• _Task brief_: Using the entries below, write out the line with "(against R254). -/", the line with "inductive HostEvent where", and every line in between, exactly as each is written.

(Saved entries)
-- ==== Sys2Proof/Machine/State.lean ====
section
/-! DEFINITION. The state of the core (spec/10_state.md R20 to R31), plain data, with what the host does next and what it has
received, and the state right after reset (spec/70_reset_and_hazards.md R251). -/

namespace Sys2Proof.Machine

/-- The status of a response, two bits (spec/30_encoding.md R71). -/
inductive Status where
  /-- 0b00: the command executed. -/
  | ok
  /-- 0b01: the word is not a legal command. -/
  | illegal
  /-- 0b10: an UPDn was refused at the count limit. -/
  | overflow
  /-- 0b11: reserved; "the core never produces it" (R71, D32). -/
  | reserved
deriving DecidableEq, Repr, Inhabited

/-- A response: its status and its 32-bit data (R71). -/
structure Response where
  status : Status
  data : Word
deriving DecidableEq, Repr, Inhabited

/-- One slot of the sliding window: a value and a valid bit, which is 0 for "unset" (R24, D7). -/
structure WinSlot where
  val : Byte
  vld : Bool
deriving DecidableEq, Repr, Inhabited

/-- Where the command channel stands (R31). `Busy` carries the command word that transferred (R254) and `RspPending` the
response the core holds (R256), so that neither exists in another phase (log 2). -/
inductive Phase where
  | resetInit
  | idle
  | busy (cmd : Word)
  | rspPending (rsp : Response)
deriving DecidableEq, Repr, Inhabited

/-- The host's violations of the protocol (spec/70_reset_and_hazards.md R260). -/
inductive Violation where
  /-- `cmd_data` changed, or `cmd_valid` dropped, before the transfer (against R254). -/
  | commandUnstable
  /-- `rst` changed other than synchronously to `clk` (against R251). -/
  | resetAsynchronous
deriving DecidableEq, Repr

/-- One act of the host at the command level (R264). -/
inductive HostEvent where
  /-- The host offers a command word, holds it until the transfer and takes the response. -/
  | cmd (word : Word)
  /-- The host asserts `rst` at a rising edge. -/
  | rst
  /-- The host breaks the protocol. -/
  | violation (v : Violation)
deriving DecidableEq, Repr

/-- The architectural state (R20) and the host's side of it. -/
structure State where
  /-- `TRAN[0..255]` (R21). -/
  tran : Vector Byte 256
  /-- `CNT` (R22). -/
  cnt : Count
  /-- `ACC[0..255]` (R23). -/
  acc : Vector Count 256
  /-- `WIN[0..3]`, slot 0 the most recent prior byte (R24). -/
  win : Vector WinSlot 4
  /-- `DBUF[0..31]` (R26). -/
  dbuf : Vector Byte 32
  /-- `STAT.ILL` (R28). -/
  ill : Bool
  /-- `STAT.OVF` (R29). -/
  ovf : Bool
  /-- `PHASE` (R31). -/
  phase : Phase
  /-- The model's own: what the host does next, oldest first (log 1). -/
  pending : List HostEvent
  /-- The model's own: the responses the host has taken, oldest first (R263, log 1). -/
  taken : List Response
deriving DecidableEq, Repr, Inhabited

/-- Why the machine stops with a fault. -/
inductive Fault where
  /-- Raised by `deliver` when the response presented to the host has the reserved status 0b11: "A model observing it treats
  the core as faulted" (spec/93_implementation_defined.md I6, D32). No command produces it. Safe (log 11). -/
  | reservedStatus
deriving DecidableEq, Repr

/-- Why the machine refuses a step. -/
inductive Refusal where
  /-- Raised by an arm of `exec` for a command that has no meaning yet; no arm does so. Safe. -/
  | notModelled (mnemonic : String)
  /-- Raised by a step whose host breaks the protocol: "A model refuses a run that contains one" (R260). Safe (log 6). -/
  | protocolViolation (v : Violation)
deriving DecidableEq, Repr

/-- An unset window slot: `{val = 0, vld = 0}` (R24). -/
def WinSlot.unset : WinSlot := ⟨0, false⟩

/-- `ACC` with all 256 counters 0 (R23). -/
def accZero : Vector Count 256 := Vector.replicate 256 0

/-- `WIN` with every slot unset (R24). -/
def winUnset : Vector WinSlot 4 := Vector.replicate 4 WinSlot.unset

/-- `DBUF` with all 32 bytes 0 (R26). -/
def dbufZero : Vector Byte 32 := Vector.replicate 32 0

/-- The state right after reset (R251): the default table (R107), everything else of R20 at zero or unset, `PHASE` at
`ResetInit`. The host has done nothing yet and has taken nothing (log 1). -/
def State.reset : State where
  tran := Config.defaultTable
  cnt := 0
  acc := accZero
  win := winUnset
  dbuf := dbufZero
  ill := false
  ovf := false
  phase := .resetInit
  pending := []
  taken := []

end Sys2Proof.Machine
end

• _Answer to the problem_:
  /-- `cmd_data` changed, or `cmd_valid` dropped, before the transfer (against R254). -/
  | commandUnstable
  /-- `rst` changed other than synchronously to `clk` (against R251). -/
  | resetAsynchronous
deriving DecidableEq, Repr

/-- One act of the host at the command level (R264). -/
inductive HostEvent where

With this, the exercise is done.